> **Work task**
In the following material, identify every line holding the string "fresh" and return it.

BEGIN Records for processing

/-- Refutes O5: NOP, as every scalar row that takes effect, sets the context's WAIT word to 0, so that more than the PC
differs where a READY context holds a pending wait, as it does after WAIT, CTXCMD HALT and CTXCMD START
(`waitRestarted_reached`). -/
theorem not_controlFlow : ¬ Obligations.ControlFlow := by
  rintro ⟨hbranch, -⟩
  obtain ⟨⟨t, hrun, -, -, -, -, hctx⟩, -⟩ := hbranch 0 0 { pending := [], dev := waitRestarted } waitRestarted_ready
  have hkept : (t.dev.ctx 0 0).wait = 0x100000001 := congrArg Ctx.wait hctx
  have hcleared : (t.dev.ctx 0 0).wait = 0 := by
    rw [exec_nop] at hrun
    obtain ⟨-, ht⟩ := State.run_cases hrun
    have hcores : t.dev.ctx 0 0 = (waitRestarted.fresh.scalarRow 0 0 .nop).ctx 0 0 := by
      rw [ht]
      simp only [Dev.ctx, Dev.core, Dev.deliver_cores, Dev.traceFlush_cores]
      rfl
    rw [hcores]
    exact Dev.scalarRow_nop_wait waitRestarted_ready
  exact absurd (hkept.symm.trans hcleared) (by decide)

end Sys2Proof.Machine
end

section
/-! The refutation of the claim on scalar results, by the same pending wait: an arithmetic row takes effect, and so clears the
WAIT word that its frame says it keeps. -/

namespace Sys2Proof.Machine

open Sys2Proof Sys2Proof.Claim

/-- The contexts after a run are those its function leaves: delivering messages and trace events touches no core. -/
theorem State.ctx_of_run {s t : State} {f : Dev → Dev} (h : s.run f = .next t) (c x : Nat) :
    t.dev.ctx c x = (f s.dev.fresh).ctx c x := by
  obtain ⟨-, ht⟩ := State.run_cases h
  simp only [ht, Dev.ctx, Dev.core, Dev.deliver_cores, Dev.traceFlush_cores]

/-- A form R row leaves its context with its result, no pending wait, and nothing else changed (07 R176, R179, R182). -/
theorem Dev.ctx_scalarRow_alu {d : Dev} {c x : Nat} (h : Ready d c x) (op r a b : Nat) :
    (d.scalarRow c x (.alu op r a b)).ctx c x =
      { d.ctx c x with wait := 0, gated := [] }.setS r (alu op ((d.ctx c x).sreg a) ((d.ctx c x).sreg b)) := by
  rw [Dev.scalarRow_of_passes h rfl rfl]
  simp [Dev.opEffect, Dev.opValue, Dev.opControl, SOp.target, Dev.onCtx, Ctx.setS]

theorem exec_add (c : CoreId) (x : CtxId) (d a b : SRegId) (s : State) :
    exec (.add c x d a b) s = s.run (fun e => e.scalarRow c x (.alu 0x10 d a b)) := rfl

/-- Refutes O4: ADD, as every scalar row that takes effect, sets the context's WAIT word to 0, so that more than S[d] differs
where a READY context holds a pending wait, as it does after WAIT, CTXCMD HALT and CTXCMD START
(`waitRestarted_reached`). -/
theorem not_scalarResults : ¬ Obligations.ScalarResults := by
  rintro ⟨hrows, -⟩
  obtain ⟨t, hrun, -, -, -, -, -, -, hctx, -⟩ :=
    hrows _ List.mem_cons_self 0 0 1 0 0 { pending := [], dev := waitRestarted } waitRestarted_ready
  have hkept : (t.dev.ctx 0 0).wait = 0x100000001 := congrArg Ctx.wait hctx
  have hcleared : (t.dev.ctx 0 0).wait = 0 := by
    rw [exec_add] at hrun
    rw [State.ctx_of_run hrun]
    exact congrArg Ctx.wait (Dev.ctx_scalarRow_alu (d := waitRestarted.fresh) waitRestarted_ready 0x10 1 0 0)
  exact absurd (hkept.symm.trans hcleared) (by decide)

end Sys2Proof.Machine
end

section
/-! The partners of a round (12 R320), by one relation that does not tell the two partners apart: a pair meets in the round
whose double is the pair's meeting sum, modulo the number of rounds. As that number is odd, each pair has one such round. -/

namespace Sys2Proof.Machine

open Sys2Proof

/-! ### The number of rounds -/

/-- The number m of rounds in which each of `n` members meets every other once (12 R320). -/
def roundCount (n : Nat) : Nat := (if n % 2 = 0 then n else n + 1) - 1

theorem roundCount_odd {n : Nat} (hn : 0 < n) : roundCount n % 2 = 1 := by
  unfold roundCount
  split <;> omega

theorem roundCount_pos {n : Nat} (hn : 0 < n) : 0 < roundCount n := by
  have hodd := roundCount_odd hn
  omega

theorem le_roundCount {n i : Nat} (hi : i < n) : i ≤ roundCount n := by
  unfold roundCount
  split <;> omega

/-! ### The reflected index -/

/-- The index that the rule's j gives in round `k`, before the last index takes the place of a member's own. -/
def reflect (m k i : Nat) : Nat := (2 * k + m - i) % m

theorem reflect_lt {m : Nat} (hm : 0 < m) (k i : Nat) : reflect m k i < m := Nat.mod_lt _ hm

theorem mod_of_lt_three_mul {m x : Nat} (hx : x < 3 * m) :
    x % m = if x < m then x else if x < 2 * m then x - m else x - m - m := by
  split
  · exact Nat.mod_eq_of_lt (by assumption)
  · rw [Nat.mod_eq_sub_mod (by omega)]
    split
    · exact Nat.mod_eq_of_lt (by omega)
    · rw [Nat.mod_eq_sub_mod (by omega), Nat.mod_eq_of_lt (by omega)]

theorem reflect_eq_iff {m k i j : Nat} (hk : k < m) (hi : i < m) (hj : j < m) :
    reflect m k i = j ↔ 2 * k = i + j ∨ 2 * k = i + j + m ∨ 2 * k + m = i + j := by
  rw [reflect, mod_of_lt_three_mul (by omega)]
  split
  · omega
  · split <;> omega

/-- The reflected index is the one the rule's signed formula gives. -/
theorem reflect_eq_toNat {m i : Nat} (hi : i < m) (k : Nat) :
    reflect m k i = ((2 * (k : Int) - (i : Int)) % (m : Int)).toNat := by
  have hcast : ((2 * k + m - i : Nat) : Int) = 2 * (k : Int) - i + m := by omega
  rw [reflect, ← Int.add_emod_right, ← hcast, ← Int.natCast_emod, Int.toNat_natCast]

/-! ### The partner index -/

theorem partnerIndex_of_lt {n i : Nat} (hi : i < roundCount n) (r : Nat) :
    partnerIndex n i r =
      if reflect (roundCount n) (r % roundCount n) i = i then roundCount n
      else reflect (roundCount n) (r % roundCount n) i :=
  if_pos hi

theorem partnerIndex_last (n r : Nat) : partnerIndex n (roundCount n) r = r % roundCount n :=
  if_neg (Nat.lt_irrefl (roundCount n))

theorem partnerIndex_le {n i : Nat} (hi : i < n) (r : Nat) : partnerIndex n i r ≤ roundCount n := by
  have hm : 0 < roundCount n := roundCount_pos (by omega)
  rcases Nat.lt_or_eq_of_le (le_roundCount hi) with hlt | rfl
  · rw [partnerIndex_of_lt hlt]
    split
    · exact Nat.le_refl _
    · exact Nat.le_of_lt (reflect_lt hm _ i)
  · rw [partnerIndex_last]
    exact Nat.le_of_lt (Nat.mod_lt r hm)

END Records for processing

> **Expected output**
    have hcores : t.dev.ctx 0 0 = (waitRestarted.fresh.scalarRow 0 0 .nop).ctx 0 0 := by
    t.dev.ctx c x = (f s.dev.fresh).ctx c x := by
    exact congrArg Ctx.wait (Dev.ctx_scalarRow_alu (d := waitRestarted.fresh) waitRestarted_ready 0x10 1 0 0)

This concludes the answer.